In July, 1781, the town voted to pay the executor of the former pastor " the whole of the salaries Due to him on the first day of May, 1781, in gold or silver, with the interest due on the same." But in spite of this vote the debt remained unpaid, for in January, 1784, three years after their pastor's decease, the town " Voted, That the Treasurer call on the Constables to Pay the Debt Due to the Heirs of the Late Rev'd David Parsons for salaries, as soon as may be." Still the debt remained unsettled and apparently the executors brought suit against the town, for May 1, 1786, the town voted to request the continuance until the next term of court of " the action brought by the exe- cutors of the Rev'd David Parsons, Dec'd, against the town." Still another meeting instructed the selectmen " to find how much is Due to the Heirs " of Mr. Parsons, and July 13, 1786, the town appropriated the sum of £250 to pay the debts due to the heirs of the late pastor, which doubtless settled the matter legally if not satisfactorily.

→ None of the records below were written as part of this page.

-- ==== Sys2Proof/Machine/MeshCmds.lean ====
section
/-! DEFINITION. The rows of the data mesh, of window writes and of the host tunnel (R111, R153 to R179, R247, R335, R336,
R354): meanings. -/

namespace Sys2Proof.Machine

/-- MESH_CRUMB_ACCEPT (R155 to R157, R161 to R165, R204, R205, R337): `positions` is how many positions the crumb's pass has. -/
def execMeshCrumbAccept (t : TileIx) (from' : NodePort) (k : Crumb) (positions : Nat) (wrong : BitVec 704) (s : State) : Result :=
  s.onDevice fun c => c.meshAccept t from' k positions wrong

/-- MESH_HOP_TIMEOUT (R158): names the node and the port; the waiting crumb stays. -/
def execMeshHopTimeout (t : TileIx) (out : NodePort) (s : State) : Result :=
  s.onDevice fun c =>
    let held := nodePorts.findSome? fun p => ((firstPlain (c.inputReg t p)).orElse fun _ =>
      firstPrompt (c.inputReg t p)).map fun x => x.2.hdr.pass
    c.raise Src.meshHopTimeout { detail := tileDetail t (NodePort.index out) 0, pass := held }

/-- A tile takes up FLAGS of a crumb it consumes (R161). -/
def Chip.mark (c : Chip) (t : TileIx) (k : Crumb) : Chip := c.markFlags t k.hdr.pass (k.hdr.flags &&& 0xAD)

/-- A tile takes a data crumb of a pass: the checks of R205, R256 and R277, and its flags (R161). -/
def Chip.takeCrumb (c : Chip) (t : TileIx) (k : Crumb) : Chip × Crumb :=
  let r := c.passChecks t k (hasFlag k flagPoison)
  (r.1.mark t r.2, r.2)

/-- ACCUMULATOR_CRUMB (R59, R111, R161, R205): six accumulators of the payload are added exactly, in 2u. -/
def execAccumulatorCrumb (t : TileIx) (first : BitVec 11) (k : Crumb) (s : State) : Result :=
  s.onDevice fun c =>
    let r := c.takeCrumb t k
    let add := fun (c : Chip) (i : Nat) =>
      c.addAcc t (first.toNat + i) k.hdr.pass (BitVec.ofNat 80 (leAt k.payload (10 * i) 10)) (hasFlag r.2 flagPoison)
    ((List.range 6).foldl add r.1).emit (.duration 2)

/-- Where a weight-chunk crumb's row goes (R247). -/
inductive ChunkDest where
  | plane (j : PlaneJob)
  | sArray (a : Fin 9)
  | none
  deriving DecidableEq, Repr

/-- The write in progress that a weight-chunk crumb matches (R247): a plane write that has asked for the row (R249), a row of an
S-array that a load or a stream is still to write (R218, R249), or the stand-in that loads the target (R96). -/
def Chip.chunkDest (c : Chip) (t : TileIx) (k : Crumb) : ChunkDest :=
  let pos := k.hdr.pos.toNat
  let array := field pos 6 4
  let plane := field pos 4 2
  let row := field pos 11 9
  match field pos 2 2 with
  | 0 =>
    match c.arr.writes.find? fun j => j.running && j.why != .testPlane && j.tile == t && j.logical.toNat == array
        && j.rel.toNat == plane && j.wepoch == k.hdr.wepoch && row == j.done + j.rows.length && decide (row < 288) with
    | some j => .plane j
    | none => .none
  | 1 =>
    let place := (t, BitVec.ofNat 4 array, row)
    let loads := c.load.sLeft.any fun x => x.1 == k.hdr.wepoch && x.2 == place
    let streams := c.rcp.streamLeft.any fun x => x.2 == place
    if array < 8 && (loads || streams) then .sArray (Fin.ofNat 9 array) else .none
  | 2 =>
    let st := (c.tileArr t).standin
    let hit := match st.target with
      | some (.n a p) => a.toNat == array && p.toNat == plane
      | some (.s a) => a.toNat == array
      | none => false
    if st.state == .loading && hit && decide (row < 288) then .sArray 8 else .none
  | _ => .none

/-- WEIGHT_CHUNK_CRUMB (R247, R249): half a row; a poisoned half is not stored. -/
def execWeightChunkCrumb (t : TileIx) (k : Crumb) (s : State) : Result :=
  s.onDeviceBoth fun x =>
    let c := x.1
    let pos := k.hdr.pos.toNat
    let row := field pos 11 9
    match c.chunkDest t k with
    | .none => (c.tally Src.loadStray (tileDetail t 0 0), x.2)
    | dest =>
      if hasFlag k flagPoison then x
      else
        let half : HalfRow := { tile := t, cls := BitVec.ofNat 2 (field pos 2 2), array := BitVec.ofNat 4 (field pos 6 4)
                                plane := BitVec.ofNat 2 (field pos 4 2), row := BitVec.ofNat 9 row, half := bitAt pos 10
                                data := wordOfBytes k.payload }
        let same := fun (h : HalfRow) => h.tile == t && h.cls == half.cls && h.array == half.array && h.plane == half.plane
          && h.row == half.row
        match c.arr.halves.find? fun h => same h && h.half != half.half with
        | none =>
          let hs := (c.arr.halves.filter fun h => !same h) ++ [half]
          ({ c with arr := { c.arr with halves := hs } }, x.2)
        | some other =>
          let lo := if half.half then other.data else half.data
          let hi := if half.half then half.data else other.data
          let data : BitVec 1024 := BitVec.ofNat 1024 (lo.toNat + 2 ^ 512 * hi.toNat)
          let c := { c with arr := { c.arr with halves := c.arr.halves.filter fun h => !same h } }
          match dest with
          | .plane j => settleRequests (c.rowArrives j data, x.2)
          | .sArray a => (c.offerRow t a row data, x.2)
          | .none => (c, x.2)

/-- The far-memory address of an offset in a stack: bit 8 of the address selects the stack (R15). -/
def stackAddr (fm : Bool) (off : Nat) : Nat := 512 * (off / 256) + 256 * bit fm + off % 256

/-- FAR_MEMORY_TRANSFER_CRUMB (R15, R160, R246): 64 bytes to or from the stack of a far-memory region, from an offset in it on. An
offset past the stack faults: the spec gives it no byte (R8). Only the load engine writes a held image area. -/
def execFarMemoryTransferCrumb (fm : Bool) (off : BitVec 36) (write : Bool) (k : Crumb) (s : State) : Result :=
  let places := (List.range 64).map fun i => stackAddr fm (off.toNat + i)
  if !s.chip.on then .next s
  else if farSize < 2 * (off.toNat + 64) then .fault .farMemoryHole
  else s.onBoth fun c m =>
    if write then
      if places.any fun a => c.inImage a 1 then (c, m)
      else (c, (places.zip (k.payload ++ List.replicate 64 0)).foldl (fun m x => farWrite m x.1 [x.2]) m)
    else (c.emit (.crumb { k with payload := places.map (farByte m) }), m)

/-- An inbound and an outbound window (R172). -/
def Chip.inWin (c : Chip) (t : TileIx) (w : BitVec 2) : InWin := sget (fun _ => {}) c.fab.inWin (4 * t.toNat + w.toNat)

/-- Store an inbound window. -/
def Chip.setInWin (c : Chip) (t : TileIx) (w : BitVec 2) (x : InWin) : Chip :=
  { c with fab := { c.fab with inWin := sset (fun _ => {}) c.fab.inWin (4 * t.toNat + w.toNat) x } }

/-- Store an outbound window. -/
def Chip.setOutWin (c : Chip) (t : TileIx) (w : BitVec 2) (x : OutWin) : Chip :=
  { c with fab := { c.fab with outWin := sset (fun _ => {}) c.fab.outWin (4 * t.toNat + w.toNat) x } }

/-- A window acknowledge (R177). It names the sender's descriptor where a window write does, in POS[11:10] (DESIGN CHOICE, log
entry 40). -/
def InWin.ackCrumb (x : InWin) (count : BitVec 16) (status : Byte) (offset : BitVec 16) : Crumb :=
  { hdr := CrumbHeader.sealed
      { slot := x.peerTile.setWidth 14, req := 0, pass := 0, wepoch := 0, repoch := 0, variant := 0, kind := 10, flags := 0
        pos := BitVec.ofNat 20 (place 10 2 x.peerWin.toNat), crc := 0 }
    payload := leBytes 2 count.toNat ++ [x.epoch, status] ++ leBytes 2 offset.toNat ++ List.replicate 58 0 }

/-- It goes to PEER_TILE through PEER_PORT (R177). -/
def Chip.sendWinAck (c : Chip) (x : InWin) (count : BitVec 16) (status : Byte) (offset : BitVec 16) : Chip :=
  let k := x.ackCrumb count status offset
  if x.peerPort = 0 then c.emit (.crumb k) else c.sendControl (BitVec.ofNat 3 (x.peerPort.toNat - 1)) k

/-- The applied writes not yet acknowledged are (R175). -/
def Chip.ackApplied (c : Chip) (x : InWin) : Chip := if x.isOpen && x.applied != 0 then c.sendWinAck x x.applied 0 0 else c

/-- Open an inbound window (R173). One that was open is closed first, so its count goes out (R175). The count of rejected writes
starts again (DESIGN CHOICE, log entry 46). -/
def Chip.openWindow (c : Chip) (t : TileIx) (w : BitVec 2) : Chip :=
  let old := c.inWin t w
  let x : InWin := { old with isOpen := true, epoch := old.epoch + 1, applied := 0, rejected := 0, firstBad := none }
  ((c.ackApplied old).setInWin t w x).sendWinAck x 0 4 0

/-- Close it (R175). -/
def Chip.closeWindow (c : Chip) (t : TileIx) (w : BitVec 2) : Chip :=
  let x := c.inWin t w
  (c.setInWin t w { x with isOpen := false, applied := 0 }).ackApplied x

/-- WINDOW_OPEN (R173). -/
def execWindowOpen (t : TileIx) (w : BitVec 2) (s : State) : Result := s.onDevice fun c => c.openWindow t w

/-- WINDOW_CLOSE (R175). -/
def execWindowClose (t : TileIx) (w : BitVec 2) (s : State) : Result := s.onDevice fun c => c.closeWindow t w

/-- Why a window write is not applied (R174, R176): 1 closed, 2 another epoch, 3 past LENGTH; 0 applied. -/
def InWin.status (x : InWin) (epoch : Byte) (off : Nat) : Byte :=
  if !x.isOpen then 1 else if epoch != x.epoch then 2 else if x.length.toNat ≤ off then 3 else 0

/-- A rejected window write is counted; a negative acknowledge goes at the first and then after every ACK_BATCH, with the first
offset rejected since the one before (R176). Its count is 1 (DESIGN CHOICE, log entry 45). -/
def Chip.rejectWrite (c : Chip) (t : TileIx) (w : BitVec 2) (status : Byte) (off : BitVec 11) : Chip :=
  let x := c.inWin t w
  let c := c.tally Src.winNack (tileDetail t w.toNat 0)
  let bad := x.firstBad.getD off
  if x.rejected.toNat % max 1 x.batch.toNat = 0 then
    (c.setInWin t w { x with rejected := x.rejected + 1, firstBad := none }).sendWinAck x 1 status (bad.setWidth 16)
  else c.setInWin t w { x with rejected := x.rejected + 1, firstBad := some bad }

/-- WINDOW_WRITE (R172, R174 to R176, R178, R205): the opens (`true`) and closes of its handshake take effect first; it reaches its
bank in access slot `slot`. -/
def execWindowWrite (t : TileIx) (k : Crumb) (slot : Nat) (turns : List (BitVec 2 × Bool)) (s : State) : Result :=
  s.onDevice fun c =>
    let c := turns.foldl (fun (c : Chip) x => if x.2 then c.openWindow t x.1 else c.closeWindow t x.1) c
    let (c, k) := c.takeCrumb t k
    let w : BitVec 2 := k.hdr.slot.extractLsb' 12 2
    let off : BitVec 11 := k.hdr.slot.extractLsb' 0 11
    let x := c.inWin t w
    let status := x.status (k.hdr.pos.extractLsb' 12 8) off.toNat
    if status ≠ 0 then c.rejectWrite t w status off
    else
      let c := c.bufWrite t (x.start + off) .mesh (wordOfBytes k.payload) (hasFlag k flagPoison) slot
      let c := c.soSignal (soIx t x.arrival) 1
      let n := x.applied + 1
      if max 1 x.batch.toNat ≤ n.toNat then (c.setInWin t w { x with applied := 0 }).sendWinAck x n 0 0
      else c.setInWin t w { x with applied := n }

/-- Window writes of mirror records acknowledged: the oldest first (R336, R339). -/
def ackMirrored : Nat → List (Option Pass × Nat) → List (Option Pass × Nat)
  | _, [] => []
  | n, (p, k) :: rest => if k ≤ n then ackMirrored (n - k) rest else (p, k - n) :: rest

/-- Custody acknowledges that no longer wait for mirror records (R336). -/
def Chip.releaseAcks (c : Chip) : Chip :=
  let ready := c.opt.ackDue.filter fun p => !(c.awaitsRecords p)
  let c := { c with opt := { c.opt with ackDue := c.opt.ackDue.filter fun p => !ready.contains p } }
  ready.foldl (fun c p => c.sendCustodyAck p) c

/-- WINDOW_ACK (R173, R175, R176, R336). -/
def execWindowAck (t : TileIx) (w : BitVec 2) (count : BitVec 16) (epoch status : Byte) (_offset : BitVec 16) (s : State) :
    Result :=
  s.onDevice fun c =>
    let x := c.outWin t w
    let so := soIx t x.ackSo
    if status = 4 then (c.setOutWin t w { x with epoch }).soSignal so 1
    else if status = 0 then
      let c := c.soSignal so count.toNat
      let mirrors := (c.rcp.active.bind fun r => r.placement.mirror) == some (t, w)
      if mirrors then
        let ms := ackMirrored count.toNat c.opt.mirrored
        let passes := fun (xs : List (Option Pass × Nat)) => (xs.filter (·.1.isSome)).length
        let last := decide (passes ms < passes c.opt.mirrored)
        let c := { c with opt := { c.opt with mirrored := ms, rejoin := c.opt.rejoin.map fun (r : Bool × Bool) => (r.1, r.2 || last) } }
        c.settleRejoin.releaseAcks.advanceMesh
      else c
    else (c.tally Src.winNack (tileDetail t w.toNat 0)).soSignalErr so 1

/-- CUSTODY_ACK (R335, R336): one meant for the buddy's upstream is relayed on the entry port when it comes over Z; another releases its pass
once all its acknowledges are in. -/
def execCustodyAck (p : PortIx) (pass : Pass) (position : Pos) (toBuddy : Bool) (s : State) : Result :=
  s.onDevice fun c =>
    if toBuddy && isZ p then
      match c.entryPort with
      | some q => c.sendControl q (custodyAckCrumb pass position true)
      | none => c
    else
      let peer := stepPos c.sys.position p
      let mark := fun (k : BitVec 32 × Bool × Bool) =>
        if k.1 = pass then (k.1, k.2.1 || position == peer, k.2.2 || position == buddyPos peer) else k
      ((c.modPort p fun x => { x with custody := x.custody.map mark }).settleCustody p).advanceMesh

/-- A tunnel frame is dropped (R354). -/
def Chip.tunnelDrop (c : Chip) (p : PortIx) (key : Nat) : Chip :=
  ({ c with fab := { c.fab with tunnelRx := sset (fun _ => none) c.fab.tunnelRx key none } } : Chip).tally Src.tunnelDrop
    (c.portDetail p 0)

/-- HOST_TUNNEL_CRUMB (R354): fragments in order; a frame with a missing, poisoned or out-of-order fragment is dropped
whole, once. -/
def execHostTunnelCrumb (p : PortIx) (k : Crumb) (s : State) : Result :=
  s.onDevice fun c =>
    let key := k.hdr.req.toNat % 4
    let idx := k.hdr.slot.toNat
    let len := field k.hdr.pos.toNat 0 14
    let poison := hasFlag k flagPoison
    let put := fun (c : Chip) (r : Option TunnelRx) =>
      ({ c with fab := { c.fab with tunnelRx := sset (fun _ => none) c.fab.tunnelRx key r } } : Chip)
    let step := fun (c : Chip) (r : TunnelRx) =>
      let bad := r.bad || poison || idx != r.next || len != r.length
      let c := if bad && !r.bad then c.tunnelDrop p key else c
      let r : TunnelRx := { r with next := idx + 1, bytes := r.bytes ++ k.payload, bad }
      if (r.length + 63) / 64 ≤ r.next then
        if r.bad then put c none
        else (put c none).emit (.frame (BitVec.ofNat 2 key) (r.bytes.take r.length))
      else put c (some r)
    let start := fun (c : Chip) => step c { seq := k.hdr.pass, length := len, next := 0, bytes := [], bad := false }
    match sget (fun _ => none) c.fab.tunnelRx key with
    | none => start c
    | some r =>
      if r.seq = k.hdr.pass then step c r
      -- the frame before lacks its last fragments
      else start (if r.bad then put c none else c.tunnelDrop p key)

/-- The spine port the tunnel uses (R354, R358): the preferred one, or the other when it is down. -/
def Chip.tunnelPort (c : Chip) : Option PortIx :=
  let first : PortIx := if c.opt.tunnelPref then 7 else 6
  let second : PortIx := if c.opt.tunnelPref then 6 else 7
  if (c.port first).isUp then some first else if (c.port second).isUp then some second else none

/-- TUNNEL_FRAME_SEND (R354): a frame of 64 to 9,216 bytes in KIND 6 crumbs on virtual link 0. -/
def execTunnelFrameSend (queue : BitVec 2) (frame : List Byte) (s : State) : Result :=
  s.onDevice fun c =>
    match c.tunnelPort with
    | some p =>
      if !inRange 64 9216 frame.length then c
      else
        let n := (frame.length + 63) / 64
        let send := fun (c : Chip) (i : Nat) =>
          let h := CrumbHeader.sealed { slot := BitVec.ofNat 14 i, req := queue.setWidth 12, pass := c.fab.tunnelTx, wepoch := 0
                                        repoch := 0, variant := 0, kind := 6, flags := 0, pos := BitVec.ofNat 20 frame.length
                                        crc := 0 }
          c.transmit p 0 (crumbBytes { hdr := h, payload := bytesAt (frame ++ List.replicate 64 0) (64 * i) 64 })
        let c := (List.range n).foldl send c
        { c with fab := { c.fab with tunnelTx := c.fab.tunnelTx + 1 } }
    | none => c

end Sys2Proof.Machine
end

This long delay in settling a salary account was no doubt due in part to the difficulties which attached to all money transactions in the time of the failure of the Continental credit and the depreciated currency of the day. Still more was it due to the feeling that Mr. Parsons's iufluence against the country in the hour of war had forfeited some part of his claim upon the scanty resources of the patriotic and self-denying majority of his people ; but doubtless the debt would have been paid in less than five years but for the complication of church troubles arising with his son and successor.